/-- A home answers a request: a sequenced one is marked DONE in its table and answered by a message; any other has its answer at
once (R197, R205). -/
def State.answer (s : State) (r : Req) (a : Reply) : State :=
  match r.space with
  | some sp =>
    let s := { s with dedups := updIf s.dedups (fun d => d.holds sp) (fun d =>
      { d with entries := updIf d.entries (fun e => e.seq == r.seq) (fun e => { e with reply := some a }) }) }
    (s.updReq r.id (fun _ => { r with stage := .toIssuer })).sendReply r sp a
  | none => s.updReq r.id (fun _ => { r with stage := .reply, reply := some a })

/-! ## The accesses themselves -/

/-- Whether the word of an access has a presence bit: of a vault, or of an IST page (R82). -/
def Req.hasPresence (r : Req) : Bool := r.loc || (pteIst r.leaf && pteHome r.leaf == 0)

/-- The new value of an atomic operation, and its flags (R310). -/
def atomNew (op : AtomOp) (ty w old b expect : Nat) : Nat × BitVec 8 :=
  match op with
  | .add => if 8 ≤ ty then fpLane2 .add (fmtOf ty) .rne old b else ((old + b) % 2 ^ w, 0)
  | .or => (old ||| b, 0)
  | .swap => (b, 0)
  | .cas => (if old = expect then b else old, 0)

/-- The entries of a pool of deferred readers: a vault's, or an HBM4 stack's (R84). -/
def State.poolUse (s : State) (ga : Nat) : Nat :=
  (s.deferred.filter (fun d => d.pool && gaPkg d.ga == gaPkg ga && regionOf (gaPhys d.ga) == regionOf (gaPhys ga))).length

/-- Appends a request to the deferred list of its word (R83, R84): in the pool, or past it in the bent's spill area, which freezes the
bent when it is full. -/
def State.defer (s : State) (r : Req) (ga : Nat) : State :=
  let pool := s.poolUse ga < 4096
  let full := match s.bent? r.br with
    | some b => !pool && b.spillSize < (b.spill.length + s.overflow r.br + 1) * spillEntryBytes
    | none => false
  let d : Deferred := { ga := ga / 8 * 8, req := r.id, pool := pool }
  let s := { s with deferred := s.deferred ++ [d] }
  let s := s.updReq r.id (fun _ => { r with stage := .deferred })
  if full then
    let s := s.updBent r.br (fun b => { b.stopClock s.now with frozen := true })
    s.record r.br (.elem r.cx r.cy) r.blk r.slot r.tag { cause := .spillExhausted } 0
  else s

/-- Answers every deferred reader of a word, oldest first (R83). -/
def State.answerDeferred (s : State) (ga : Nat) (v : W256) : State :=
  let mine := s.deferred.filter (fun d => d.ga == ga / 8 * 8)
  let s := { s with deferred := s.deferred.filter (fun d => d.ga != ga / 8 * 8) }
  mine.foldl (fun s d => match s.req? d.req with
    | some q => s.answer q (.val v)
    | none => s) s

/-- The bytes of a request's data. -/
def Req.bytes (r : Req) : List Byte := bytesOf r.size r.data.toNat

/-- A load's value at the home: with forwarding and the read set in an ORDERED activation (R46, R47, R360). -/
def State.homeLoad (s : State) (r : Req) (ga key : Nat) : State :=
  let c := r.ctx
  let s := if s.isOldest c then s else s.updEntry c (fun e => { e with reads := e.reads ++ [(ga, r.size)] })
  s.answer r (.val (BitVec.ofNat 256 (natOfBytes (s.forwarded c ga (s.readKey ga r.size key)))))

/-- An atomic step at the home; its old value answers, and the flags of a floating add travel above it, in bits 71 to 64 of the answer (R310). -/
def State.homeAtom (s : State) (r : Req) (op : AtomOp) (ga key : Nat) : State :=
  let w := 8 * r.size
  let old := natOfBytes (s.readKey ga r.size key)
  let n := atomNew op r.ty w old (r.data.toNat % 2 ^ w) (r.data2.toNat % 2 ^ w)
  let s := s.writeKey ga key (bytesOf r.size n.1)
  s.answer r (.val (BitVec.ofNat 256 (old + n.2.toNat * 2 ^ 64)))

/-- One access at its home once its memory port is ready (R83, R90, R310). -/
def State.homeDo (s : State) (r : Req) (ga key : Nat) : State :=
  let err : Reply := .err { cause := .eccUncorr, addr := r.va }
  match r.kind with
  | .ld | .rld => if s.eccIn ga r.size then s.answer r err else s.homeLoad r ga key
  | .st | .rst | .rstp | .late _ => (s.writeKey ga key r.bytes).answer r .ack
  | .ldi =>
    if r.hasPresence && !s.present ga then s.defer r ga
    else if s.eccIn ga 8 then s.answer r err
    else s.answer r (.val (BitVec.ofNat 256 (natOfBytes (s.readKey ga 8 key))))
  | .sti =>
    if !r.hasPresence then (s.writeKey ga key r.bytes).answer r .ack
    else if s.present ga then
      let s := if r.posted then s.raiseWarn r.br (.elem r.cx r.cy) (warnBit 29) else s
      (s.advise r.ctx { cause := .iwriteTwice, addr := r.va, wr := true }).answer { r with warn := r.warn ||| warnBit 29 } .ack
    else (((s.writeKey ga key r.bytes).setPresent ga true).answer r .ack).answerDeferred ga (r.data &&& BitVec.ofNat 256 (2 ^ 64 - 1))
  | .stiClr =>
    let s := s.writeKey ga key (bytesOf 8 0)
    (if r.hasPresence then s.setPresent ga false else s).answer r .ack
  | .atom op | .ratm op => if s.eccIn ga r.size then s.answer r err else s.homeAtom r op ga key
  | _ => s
...
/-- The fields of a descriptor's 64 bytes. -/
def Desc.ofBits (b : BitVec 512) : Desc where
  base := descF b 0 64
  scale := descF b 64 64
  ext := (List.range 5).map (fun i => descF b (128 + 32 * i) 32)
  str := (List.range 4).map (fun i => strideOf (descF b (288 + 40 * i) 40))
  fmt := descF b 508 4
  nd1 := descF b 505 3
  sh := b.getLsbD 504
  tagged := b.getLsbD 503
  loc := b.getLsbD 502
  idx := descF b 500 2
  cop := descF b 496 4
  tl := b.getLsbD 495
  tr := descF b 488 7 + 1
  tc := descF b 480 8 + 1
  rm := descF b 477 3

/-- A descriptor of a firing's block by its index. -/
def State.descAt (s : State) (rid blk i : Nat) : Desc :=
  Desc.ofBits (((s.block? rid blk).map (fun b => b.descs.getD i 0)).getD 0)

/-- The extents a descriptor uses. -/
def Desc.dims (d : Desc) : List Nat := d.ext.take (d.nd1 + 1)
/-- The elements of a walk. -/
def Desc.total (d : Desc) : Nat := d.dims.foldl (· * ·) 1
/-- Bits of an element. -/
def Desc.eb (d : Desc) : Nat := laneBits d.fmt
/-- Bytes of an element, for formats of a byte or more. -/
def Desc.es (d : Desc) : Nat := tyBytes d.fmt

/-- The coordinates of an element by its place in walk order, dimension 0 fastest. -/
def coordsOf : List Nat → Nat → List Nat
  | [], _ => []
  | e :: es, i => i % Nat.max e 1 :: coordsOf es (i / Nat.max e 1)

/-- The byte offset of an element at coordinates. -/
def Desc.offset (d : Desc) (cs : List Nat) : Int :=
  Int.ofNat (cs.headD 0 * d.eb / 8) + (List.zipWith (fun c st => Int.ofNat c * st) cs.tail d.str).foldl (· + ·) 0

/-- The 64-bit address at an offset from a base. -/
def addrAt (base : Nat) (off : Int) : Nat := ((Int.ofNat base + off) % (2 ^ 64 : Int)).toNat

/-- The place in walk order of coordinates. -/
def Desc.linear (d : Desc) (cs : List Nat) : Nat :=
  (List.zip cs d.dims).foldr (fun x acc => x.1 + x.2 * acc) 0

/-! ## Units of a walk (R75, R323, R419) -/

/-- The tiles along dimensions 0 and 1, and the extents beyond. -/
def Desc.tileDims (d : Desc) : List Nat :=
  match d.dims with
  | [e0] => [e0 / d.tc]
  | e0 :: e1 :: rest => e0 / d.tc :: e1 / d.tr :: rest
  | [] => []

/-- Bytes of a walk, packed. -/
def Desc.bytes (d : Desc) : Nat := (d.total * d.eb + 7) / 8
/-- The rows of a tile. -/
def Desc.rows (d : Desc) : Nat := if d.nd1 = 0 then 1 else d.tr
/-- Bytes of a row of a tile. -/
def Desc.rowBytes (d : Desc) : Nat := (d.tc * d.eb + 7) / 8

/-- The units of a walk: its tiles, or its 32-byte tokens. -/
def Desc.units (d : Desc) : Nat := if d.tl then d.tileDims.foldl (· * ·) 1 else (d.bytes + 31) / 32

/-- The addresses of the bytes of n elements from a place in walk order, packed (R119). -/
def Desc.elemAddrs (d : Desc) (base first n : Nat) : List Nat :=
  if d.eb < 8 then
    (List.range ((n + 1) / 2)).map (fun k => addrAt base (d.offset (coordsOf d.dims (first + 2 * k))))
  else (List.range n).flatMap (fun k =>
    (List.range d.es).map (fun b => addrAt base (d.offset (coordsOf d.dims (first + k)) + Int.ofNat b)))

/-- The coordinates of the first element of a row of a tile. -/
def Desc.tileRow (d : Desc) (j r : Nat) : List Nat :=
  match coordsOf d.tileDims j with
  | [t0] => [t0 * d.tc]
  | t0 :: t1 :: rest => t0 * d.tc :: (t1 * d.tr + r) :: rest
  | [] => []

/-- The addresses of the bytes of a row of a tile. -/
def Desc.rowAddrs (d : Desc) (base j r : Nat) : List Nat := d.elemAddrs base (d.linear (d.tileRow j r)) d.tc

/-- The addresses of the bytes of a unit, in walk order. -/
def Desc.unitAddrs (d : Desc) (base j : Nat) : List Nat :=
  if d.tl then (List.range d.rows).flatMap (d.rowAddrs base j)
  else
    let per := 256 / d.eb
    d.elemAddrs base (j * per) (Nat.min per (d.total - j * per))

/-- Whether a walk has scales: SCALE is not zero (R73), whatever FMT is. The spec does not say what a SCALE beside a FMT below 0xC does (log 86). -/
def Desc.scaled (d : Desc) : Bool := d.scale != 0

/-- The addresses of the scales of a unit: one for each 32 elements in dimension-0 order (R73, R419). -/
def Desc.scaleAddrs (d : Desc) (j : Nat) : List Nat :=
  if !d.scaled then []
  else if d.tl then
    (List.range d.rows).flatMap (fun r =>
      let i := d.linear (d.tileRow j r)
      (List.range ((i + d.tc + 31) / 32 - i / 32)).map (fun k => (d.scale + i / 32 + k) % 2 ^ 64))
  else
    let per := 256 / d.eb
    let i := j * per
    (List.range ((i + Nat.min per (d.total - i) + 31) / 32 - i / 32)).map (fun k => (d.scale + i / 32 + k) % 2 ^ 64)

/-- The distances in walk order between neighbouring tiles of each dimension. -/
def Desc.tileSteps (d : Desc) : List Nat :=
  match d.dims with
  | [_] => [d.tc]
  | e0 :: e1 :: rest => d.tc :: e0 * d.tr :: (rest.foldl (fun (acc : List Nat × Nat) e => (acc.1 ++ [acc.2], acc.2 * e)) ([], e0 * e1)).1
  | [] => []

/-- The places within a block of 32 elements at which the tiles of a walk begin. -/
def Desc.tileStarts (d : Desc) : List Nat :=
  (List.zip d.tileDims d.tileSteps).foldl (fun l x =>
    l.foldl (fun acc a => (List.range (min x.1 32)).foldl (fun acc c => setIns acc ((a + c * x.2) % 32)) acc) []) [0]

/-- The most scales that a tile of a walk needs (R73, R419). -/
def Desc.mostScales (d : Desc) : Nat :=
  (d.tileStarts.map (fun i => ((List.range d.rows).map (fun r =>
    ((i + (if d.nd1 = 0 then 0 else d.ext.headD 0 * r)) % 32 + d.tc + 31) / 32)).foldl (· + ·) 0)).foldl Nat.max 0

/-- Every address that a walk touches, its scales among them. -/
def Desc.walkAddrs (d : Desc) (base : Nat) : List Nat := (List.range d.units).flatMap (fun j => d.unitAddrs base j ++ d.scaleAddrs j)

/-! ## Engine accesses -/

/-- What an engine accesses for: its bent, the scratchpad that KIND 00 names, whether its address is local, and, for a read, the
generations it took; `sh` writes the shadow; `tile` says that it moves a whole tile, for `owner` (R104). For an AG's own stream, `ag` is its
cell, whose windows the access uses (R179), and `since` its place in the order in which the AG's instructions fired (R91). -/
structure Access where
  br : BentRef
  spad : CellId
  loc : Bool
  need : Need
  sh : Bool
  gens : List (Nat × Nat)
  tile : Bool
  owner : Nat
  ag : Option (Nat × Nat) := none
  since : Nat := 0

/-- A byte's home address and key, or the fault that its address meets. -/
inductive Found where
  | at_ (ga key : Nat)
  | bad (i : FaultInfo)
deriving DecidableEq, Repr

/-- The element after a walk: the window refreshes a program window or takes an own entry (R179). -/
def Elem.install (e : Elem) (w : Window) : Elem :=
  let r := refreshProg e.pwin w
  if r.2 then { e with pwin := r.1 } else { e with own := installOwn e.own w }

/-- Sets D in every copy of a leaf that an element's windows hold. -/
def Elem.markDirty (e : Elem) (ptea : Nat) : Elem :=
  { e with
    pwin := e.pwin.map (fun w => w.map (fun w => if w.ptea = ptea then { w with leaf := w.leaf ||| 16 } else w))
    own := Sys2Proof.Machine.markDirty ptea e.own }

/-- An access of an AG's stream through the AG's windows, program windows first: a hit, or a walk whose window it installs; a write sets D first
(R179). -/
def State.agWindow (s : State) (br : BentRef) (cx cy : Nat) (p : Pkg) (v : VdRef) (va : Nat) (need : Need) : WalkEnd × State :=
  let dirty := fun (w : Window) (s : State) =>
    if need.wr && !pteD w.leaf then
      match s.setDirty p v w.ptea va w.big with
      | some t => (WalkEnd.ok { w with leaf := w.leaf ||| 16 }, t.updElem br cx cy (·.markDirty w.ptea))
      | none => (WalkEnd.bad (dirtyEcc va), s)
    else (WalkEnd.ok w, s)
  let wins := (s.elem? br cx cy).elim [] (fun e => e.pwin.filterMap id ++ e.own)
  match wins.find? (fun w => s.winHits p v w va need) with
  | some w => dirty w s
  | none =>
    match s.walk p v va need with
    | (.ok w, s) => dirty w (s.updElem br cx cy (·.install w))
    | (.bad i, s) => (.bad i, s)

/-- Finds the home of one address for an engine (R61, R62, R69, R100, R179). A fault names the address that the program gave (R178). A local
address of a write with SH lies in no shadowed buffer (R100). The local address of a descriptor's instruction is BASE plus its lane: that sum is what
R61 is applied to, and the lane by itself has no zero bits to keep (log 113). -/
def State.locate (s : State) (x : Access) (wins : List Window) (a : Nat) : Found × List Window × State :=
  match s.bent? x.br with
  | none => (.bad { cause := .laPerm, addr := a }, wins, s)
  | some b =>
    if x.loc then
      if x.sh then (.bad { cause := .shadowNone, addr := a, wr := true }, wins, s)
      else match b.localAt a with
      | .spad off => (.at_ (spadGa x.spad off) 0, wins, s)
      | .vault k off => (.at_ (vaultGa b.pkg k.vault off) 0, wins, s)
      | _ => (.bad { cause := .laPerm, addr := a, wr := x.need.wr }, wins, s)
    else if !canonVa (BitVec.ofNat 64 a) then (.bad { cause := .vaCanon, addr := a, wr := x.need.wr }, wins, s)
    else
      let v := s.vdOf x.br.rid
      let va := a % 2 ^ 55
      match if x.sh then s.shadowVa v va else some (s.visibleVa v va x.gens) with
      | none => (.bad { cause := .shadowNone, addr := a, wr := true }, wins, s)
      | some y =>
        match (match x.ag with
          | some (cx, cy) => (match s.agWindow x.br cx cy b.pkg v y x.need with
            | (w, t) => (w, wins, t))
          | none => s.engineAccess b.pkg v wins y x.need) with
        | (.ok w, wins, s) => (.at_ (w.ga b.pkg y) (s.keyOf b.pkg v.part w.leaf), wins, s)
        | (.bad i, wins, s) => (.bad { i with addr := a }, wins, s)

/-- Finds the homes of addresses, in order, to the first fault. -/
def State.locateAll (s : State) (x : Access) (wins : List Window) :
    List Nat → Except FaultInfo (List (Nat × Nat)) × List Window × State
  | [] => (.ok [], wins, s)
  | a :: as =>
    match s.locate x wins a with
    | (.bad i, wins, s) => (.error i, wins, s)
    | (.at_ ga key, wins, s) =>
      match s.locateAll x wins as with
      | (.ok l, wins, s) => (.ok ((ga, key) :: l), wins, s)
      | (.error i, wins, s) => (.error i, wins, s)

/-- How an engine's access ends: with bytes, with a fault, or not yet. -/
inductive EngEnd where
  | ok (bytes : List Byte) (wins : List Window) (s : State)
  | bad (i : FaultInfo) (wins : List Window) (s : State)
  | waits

**INSTRUCTIONS TO FOLLOW:**
Copy out the range of lines above starting at the line with "R47, R360). -/" and ending at the line with "s.homeLoad r ga key", exactly and including both.

**REPLY TO THE EXERCISE:**
/-- A load's value at the home: with forwarding and the read set in an ORDERED activation (R46, R47, R360). -/
def State.homeLoad (s : State) (r : Req) (ga key : Nat) : State :=
  let c := r.ctx
  let s := if s.isOldest c then s else s.updEntry c (fun e => { e with reads := e.reads ++ [(ga, r.size)] })
  s.answer r (.val (BitVec.ofNat 256 (natOfBytes (s.forwarded c ga (s.readKey ga r.size key)))))

/-- An atomic step at the home; its old value answers, and the flags of a floating add travel above it, in bits 71 to 64 of the answer (R310). -/
def State.homeAtom (s : State) (r : Req) (op : AtomOp) (ga key : Nat) : State :=
  let w := 8 * r.size
  let old := natOfBytes (s.readKey ga r.size key)
  let n := atomNew op r.ty w old (r.data.toNat % 2 ^ w) (r.data2.toNat % 2 ^ w)
  let s := s.writeKey ga key (bytesOf r.size n.1)
  s.answer r (.val (BitVec.ofNat 256 (old + n.2.toNat * 2 ^ 64)))

/-- One access at its home once its memory port is ready (R83, R90, R310). -/
def State.homeDo (s : State) (r : Req) (ga key : Nat) : State :=
  let err : Reply := .err { cause := .eccUncorr, addr := r.va }
  match r.kind with
  | .ld | .rld => if s.eccIn ga r.size then s.answer r err else s.homeLoad r ga key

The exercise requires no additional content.